*Saved entries*
* * * * * * *

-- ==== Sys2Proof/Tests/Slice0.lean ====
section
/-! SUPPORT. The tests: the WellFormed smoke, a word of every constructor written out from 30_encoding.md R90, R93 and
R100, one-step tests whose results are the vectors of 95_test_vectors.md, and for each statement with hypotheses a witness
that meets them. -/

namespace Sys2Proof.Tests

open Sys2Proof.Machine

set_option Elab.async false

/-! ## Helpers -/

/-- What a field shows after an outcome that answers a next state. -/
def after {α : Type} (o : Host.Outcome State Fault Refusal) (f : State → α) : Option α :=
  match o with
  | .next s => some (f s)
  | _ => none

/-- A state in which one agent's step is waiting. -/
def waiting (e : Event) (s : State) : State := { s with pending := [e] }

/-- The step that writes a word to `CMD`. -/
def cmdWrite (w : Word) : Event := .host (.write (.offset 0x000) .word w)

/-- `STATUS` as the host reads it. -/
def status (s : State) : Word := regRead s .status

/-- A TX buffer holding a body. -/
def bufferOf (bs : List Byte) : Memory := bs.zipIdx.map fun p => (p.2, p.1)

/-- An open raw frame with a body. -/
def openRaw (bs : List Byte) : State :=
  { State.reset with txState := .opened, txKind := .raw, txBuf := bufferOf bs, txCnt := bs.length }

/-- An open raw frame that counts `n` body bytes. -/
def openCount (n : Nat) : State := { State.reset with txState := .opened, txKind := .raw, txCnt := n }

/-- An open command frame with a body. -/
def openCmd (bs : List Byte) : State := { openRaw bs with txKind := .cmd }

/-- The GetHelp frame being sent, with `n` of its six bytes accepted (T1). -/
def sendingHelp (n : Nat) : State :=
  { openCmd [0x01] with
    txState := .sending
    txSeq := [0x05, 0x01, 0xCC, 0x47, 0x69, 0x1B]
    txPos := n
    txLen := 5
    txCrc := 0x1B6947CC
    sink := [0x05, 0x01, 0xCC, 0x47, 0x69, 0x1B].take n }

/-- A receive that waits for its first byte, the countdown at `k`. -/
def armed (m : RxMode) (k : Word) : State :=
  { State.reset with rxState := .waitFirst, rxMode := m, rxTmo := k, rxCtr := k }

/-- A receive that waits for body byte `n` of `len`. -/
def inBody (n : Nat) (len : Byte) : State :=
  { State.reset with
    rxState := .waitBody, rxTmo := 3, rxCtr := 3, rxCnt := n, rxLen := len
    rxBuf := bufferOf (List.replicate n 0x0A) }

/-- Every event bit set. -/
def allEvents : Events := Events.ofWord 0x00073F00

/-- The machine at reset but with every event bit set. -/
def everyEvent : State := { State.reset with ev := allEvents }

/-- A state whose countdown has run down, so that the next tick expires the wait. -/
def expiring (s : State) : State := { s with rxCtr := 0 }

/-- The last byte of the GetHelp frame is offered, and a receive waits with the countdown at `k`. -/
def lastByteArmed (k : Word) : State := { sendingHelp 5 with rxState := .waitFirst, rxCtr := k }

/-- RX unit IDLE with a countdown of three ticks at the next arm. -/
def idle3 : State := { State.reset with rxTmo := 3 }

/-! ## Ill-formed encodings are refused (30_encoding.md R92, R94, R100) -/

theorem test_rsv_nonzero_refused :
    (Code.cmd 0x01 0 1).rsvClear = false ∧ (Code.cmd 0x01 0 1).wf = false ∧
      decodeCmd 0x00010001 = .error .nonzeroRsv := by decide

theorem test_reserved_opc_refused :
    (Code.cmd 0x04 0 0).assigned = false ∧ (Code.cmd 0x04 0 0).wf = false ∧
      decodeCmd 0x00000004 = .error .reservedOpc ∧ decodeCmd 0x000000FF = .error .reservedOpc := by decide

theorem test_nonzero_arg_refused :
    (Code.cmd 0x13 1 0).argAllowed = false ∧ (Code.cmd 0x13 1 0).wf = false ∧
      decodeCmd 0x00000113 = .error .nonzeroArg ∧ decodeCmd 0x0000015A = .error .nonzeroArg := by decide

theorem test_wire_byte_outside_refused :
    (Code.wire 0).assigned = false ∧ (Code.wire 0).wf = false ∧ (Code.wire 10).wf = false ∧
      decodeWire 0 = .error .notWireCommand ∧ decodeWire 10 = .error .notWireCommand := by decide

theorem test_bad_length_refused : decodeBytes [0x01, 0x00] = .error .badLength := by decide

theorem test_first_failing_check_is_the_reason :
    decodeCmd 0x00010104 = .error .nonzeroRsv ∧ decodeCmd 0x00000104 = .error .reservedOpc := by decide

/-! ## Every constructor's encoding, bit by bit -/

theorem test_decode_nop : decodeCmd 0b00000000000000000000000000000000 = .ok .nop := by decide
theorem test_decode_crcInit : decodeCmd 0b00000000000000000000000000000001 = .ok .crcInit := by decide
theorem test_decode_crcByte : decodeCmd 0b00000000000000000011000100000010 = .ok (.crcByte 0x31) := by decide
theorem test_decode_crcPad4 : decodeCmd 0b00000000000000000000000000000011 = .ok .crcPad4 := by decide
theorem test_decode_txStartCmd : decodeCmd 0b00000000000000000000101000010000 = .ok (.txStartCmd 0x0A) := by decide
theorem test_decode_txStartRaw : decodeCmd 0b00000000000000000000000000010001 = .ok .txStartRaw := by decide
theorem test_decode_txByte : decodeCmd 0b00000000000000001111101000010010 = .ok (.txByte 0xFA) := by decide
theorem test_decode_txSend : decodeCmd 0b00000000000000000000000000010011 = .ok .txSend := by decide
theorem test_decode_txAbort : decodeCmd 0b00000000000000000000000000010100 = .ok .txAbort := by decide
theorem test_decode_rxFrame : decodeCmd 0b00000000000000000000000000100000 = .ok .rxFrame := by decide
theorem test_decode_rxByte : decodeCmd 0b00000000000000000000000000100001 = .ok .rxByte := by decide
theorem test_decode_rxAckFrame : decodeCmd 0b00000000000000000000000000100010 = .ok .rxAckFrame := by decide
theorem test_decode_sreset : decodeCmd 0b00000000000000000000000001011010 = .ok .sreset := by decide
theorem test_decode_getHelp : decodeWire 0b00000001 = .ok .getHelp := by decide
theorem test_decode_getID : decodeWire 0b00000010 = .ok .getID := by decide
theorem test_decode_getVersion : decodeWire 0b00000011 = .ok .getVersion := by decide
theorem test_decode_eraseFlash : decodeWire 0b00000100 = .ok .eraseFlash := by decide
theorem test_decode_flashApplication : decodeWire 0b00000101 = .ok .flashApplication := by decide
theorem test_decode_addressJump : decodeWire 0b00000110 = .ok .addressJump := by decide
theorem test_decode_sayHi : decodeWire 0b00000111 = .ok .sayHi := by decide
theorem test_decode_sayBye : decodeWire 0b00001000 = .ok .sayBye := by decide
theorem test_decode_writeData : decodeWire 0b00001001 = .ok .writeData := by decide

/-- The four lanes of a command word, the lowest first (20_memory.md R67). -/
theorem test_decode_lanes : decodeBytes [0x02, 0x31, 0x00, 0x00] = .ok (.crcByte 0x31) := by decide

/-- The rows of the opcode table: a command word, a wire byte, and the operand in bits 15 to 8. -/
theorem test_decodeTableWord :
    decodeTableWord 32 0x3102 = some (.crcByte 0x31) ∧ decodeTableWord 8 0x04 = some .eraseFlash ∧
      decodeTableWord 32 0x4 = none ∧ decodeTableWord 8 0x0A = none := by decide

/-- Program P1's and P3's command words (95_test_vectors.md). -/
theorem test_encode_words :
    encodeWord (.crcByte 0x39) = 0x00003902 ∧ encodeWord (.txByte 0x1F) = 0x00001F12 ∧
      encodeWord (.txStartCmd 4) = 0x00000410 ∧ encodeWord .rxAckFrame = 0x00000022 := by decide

* * * * * * *

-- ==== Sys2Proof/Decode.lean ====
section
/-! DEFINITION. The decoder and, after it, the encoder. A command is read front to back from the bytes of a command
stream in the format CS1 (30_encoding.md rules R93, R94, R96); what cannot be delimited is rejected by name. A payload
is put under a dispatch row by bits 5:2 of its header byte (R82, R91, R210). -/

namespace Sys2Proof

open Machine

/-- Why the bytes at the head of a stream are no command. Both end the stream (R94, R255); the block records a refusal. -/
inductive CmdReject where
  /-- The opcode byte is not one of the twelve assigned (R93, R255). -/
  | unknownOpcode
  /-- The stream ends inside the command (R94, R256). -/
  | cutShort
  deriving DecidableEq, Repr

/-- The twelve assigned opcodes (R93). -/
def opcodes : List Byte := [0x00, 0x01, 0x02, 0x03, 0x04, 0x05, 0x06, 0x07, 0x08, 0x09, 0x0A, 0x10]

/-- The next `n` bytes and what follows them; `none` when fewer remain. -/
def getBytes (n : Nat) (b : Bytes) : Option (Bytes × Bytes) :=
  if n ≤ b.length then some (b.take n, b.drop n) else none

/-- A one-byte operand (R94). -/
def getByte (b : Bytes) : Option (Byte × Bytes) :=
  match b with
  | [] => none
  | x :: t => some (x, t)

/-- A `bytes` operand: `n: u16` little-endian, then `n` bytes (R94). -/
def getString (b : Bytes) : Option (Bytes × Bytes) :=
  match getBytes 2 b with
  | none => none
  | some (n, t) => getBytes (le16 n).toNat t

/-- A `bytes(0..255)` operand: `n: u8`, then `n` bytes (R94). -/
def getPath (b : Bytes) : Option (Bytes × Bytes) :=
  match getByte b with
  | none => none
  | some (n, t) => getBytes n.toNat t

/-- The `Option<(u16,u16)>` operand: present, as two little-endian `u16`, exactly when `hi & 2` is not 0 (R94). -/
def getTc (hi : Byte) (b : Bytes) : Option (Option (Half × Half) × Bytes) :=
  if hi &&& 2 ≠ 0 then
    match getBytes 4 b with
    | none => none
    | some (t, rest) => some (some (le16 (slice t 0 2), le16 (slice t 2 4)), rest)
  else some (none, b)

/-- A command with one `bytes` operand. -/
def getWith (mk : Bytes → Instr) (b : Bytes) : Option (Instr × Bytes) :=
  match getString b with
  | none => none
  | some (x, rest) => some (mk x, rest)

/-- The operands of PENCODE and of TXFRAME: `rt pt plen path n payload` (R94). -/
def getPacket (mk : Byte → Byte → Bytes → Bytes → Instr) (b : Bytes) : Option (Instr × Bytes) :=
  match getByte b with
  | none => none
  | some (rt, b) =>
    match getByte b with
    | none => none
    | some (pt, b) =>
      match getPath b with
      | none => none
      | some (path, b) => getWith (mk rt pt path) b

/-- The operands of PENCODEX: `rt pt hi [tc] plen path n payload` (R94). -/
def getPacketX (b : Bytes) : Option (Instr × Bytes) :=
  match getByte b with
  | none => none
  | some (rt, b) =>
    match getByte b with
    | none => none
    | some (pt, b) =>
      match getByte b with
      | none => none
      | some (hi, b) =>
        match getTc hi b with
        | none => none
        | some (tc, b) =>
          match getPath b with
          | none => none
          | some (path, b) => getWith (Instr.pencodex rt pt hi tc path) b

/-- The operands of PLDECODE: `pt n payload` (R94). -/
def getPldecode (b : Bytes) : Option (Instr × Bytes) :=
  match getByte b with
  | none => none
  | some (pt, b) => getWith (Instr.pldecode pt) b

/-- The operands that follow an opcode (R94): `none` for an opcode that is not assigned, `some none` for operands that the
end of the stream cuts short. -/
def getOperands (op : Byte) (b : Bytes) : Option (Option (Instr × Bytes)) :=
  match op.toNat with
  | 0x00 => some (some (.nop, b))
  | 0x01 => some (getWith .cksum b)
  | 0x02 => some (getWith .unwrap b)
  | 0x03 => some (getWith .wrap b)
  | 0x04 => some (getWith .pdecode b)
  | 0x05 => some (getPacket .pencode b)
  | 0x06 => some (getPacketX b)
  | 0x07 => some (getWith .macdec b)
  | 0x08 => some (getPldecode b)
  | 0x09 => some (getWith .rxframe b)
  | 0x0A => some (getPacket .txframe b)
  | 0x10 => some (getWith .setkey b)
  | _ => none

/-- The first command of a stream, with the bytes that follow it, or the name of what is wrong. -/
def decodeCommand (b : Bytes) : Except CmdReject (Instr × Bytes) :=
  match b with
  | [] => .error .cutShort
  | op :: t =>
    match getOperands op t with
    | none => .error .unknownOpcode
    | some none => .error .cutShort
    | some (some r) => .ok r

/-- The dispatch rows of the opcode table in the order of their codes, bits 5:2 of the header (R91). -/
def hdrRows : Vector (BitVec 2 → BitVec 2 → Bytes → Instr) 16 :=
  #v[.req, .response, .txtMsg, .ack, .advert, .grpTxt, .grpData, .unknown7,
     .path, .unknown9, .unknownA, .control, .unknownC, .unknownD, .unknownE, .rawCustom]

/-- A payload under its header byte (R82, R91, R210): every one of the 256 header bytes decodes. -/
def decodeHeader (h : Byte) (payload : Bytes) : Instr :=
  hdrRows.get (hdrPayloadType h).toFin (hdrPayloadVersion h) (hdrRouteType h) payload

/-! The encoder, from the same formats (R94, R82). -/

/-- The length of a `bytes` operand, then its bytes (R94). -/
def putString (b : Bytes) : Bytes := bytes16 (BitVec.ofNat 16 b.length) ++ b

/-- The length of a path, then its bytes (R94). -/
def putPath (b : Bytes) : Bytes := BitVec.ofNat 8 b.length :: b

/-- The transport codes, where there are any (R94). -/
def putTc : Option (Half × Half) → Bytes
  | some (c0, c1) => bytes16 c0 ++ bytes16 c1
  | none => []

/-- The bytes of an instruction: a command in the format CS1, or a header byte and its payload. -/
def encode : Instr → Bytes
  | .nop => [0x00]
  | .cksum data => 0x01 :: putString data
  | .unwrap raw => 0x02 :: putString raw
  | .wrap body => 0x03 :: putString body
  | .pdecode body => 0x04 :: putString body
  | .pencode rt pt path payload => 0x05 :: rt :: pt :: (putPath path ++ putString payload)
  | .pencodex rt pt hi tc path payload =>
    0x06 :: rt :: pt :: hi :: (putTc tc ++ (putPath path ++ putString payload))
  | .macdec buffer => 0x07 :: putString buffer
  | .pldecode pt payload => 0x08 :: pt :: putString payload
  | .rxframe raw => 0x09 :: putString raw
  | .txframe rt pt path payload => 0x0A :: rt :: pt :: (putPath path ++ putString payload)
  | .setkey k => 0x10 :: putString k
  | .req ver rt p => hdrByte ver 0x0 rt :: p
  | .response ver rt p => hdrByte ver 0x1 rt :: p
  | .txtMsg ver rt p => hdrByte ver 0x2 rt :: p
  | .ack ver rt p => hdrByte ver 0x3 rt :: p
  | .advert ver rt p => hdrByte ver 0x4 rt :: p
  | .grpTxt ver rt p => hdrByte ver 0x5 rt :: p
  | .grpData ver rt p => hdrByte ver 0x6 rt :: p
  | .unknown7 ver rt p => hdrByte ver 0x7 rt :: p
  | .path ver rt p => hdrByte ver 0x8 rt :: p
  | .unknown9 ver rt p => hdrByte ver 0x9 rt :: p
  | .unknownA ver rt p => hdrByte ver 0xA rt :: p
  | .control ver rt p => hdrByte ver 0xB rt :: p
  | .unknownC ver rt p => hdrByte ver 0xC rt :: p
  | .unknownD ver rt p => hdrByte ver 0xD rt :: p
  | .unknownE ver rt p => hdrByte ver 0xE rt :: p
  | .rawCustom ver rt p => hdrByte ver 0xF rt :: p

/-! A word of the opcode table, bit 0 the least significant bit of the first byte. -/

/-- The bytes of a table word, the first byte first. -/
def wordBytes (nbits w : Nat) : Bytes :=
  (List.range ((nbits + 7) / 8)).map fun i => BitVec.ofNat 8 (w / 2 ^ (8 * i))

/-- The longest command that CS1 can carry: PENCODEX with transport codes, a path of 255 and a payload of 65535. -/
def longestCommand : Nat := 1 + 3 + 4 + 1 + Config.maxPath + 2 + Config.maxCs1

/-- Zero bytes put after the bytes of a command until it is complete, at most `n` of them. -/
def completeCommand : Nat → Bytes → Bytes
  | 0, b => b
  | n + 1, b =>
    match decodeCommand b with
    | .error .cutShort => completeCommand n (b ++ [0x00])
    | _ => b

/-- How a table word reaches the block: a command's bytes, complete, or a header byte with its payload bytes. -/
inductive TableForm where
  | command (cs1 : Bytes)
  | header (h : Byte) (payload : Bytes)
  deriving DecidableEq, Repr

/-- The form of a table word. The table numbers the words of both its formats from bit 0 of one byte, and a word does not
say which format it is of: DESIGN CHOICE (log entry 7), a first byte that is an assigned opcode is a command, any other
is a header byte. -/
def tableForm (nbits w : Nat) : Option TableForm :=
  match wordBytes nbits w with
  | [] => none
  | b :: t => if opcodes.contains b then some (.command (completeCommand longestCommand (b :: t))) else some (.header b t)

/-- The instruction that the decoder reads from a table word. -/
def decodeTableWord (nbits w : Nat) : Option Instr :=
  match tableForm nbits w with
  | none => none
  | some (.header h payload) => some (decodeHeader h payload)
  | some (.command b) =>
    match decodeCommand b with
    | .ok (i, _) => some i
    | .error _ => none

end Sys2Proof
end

* * * * * * *

*PROBLEM DETAILS*
From the line that has "def encode : Instr → Bytes" through the line that has "0x09 :: putString raw", copy every line exactly as it appears above, and leave out all others.

*ANSWER TO THIS TASK*
def encode : Instr → Bytes
  | .nop => [0x00]
  | .cksum data => 0x01 :: putString data
  | .unwrap raw => 0x02 :: putString raw
  | .wrap body => 0x03 :: putString body
  | .pdecode body => 0x04 :: putString body
  | .pencode rt pt path payload => 0x05 :: rt :: pt :: (putPath path ++ putString payload)
  | .pencodex rt pt hi tc path payload =>
    0x06 :: rt :: pt :: hi :: (putTc tc ++ (putPath path ++ putString payload))
  | .macdec buffer => 0x07 :: putString buffer
  | .pldecode pt payload => 0x08 :: pt :: putString payload
  | .rxframe raw => 0x09 :: putString raw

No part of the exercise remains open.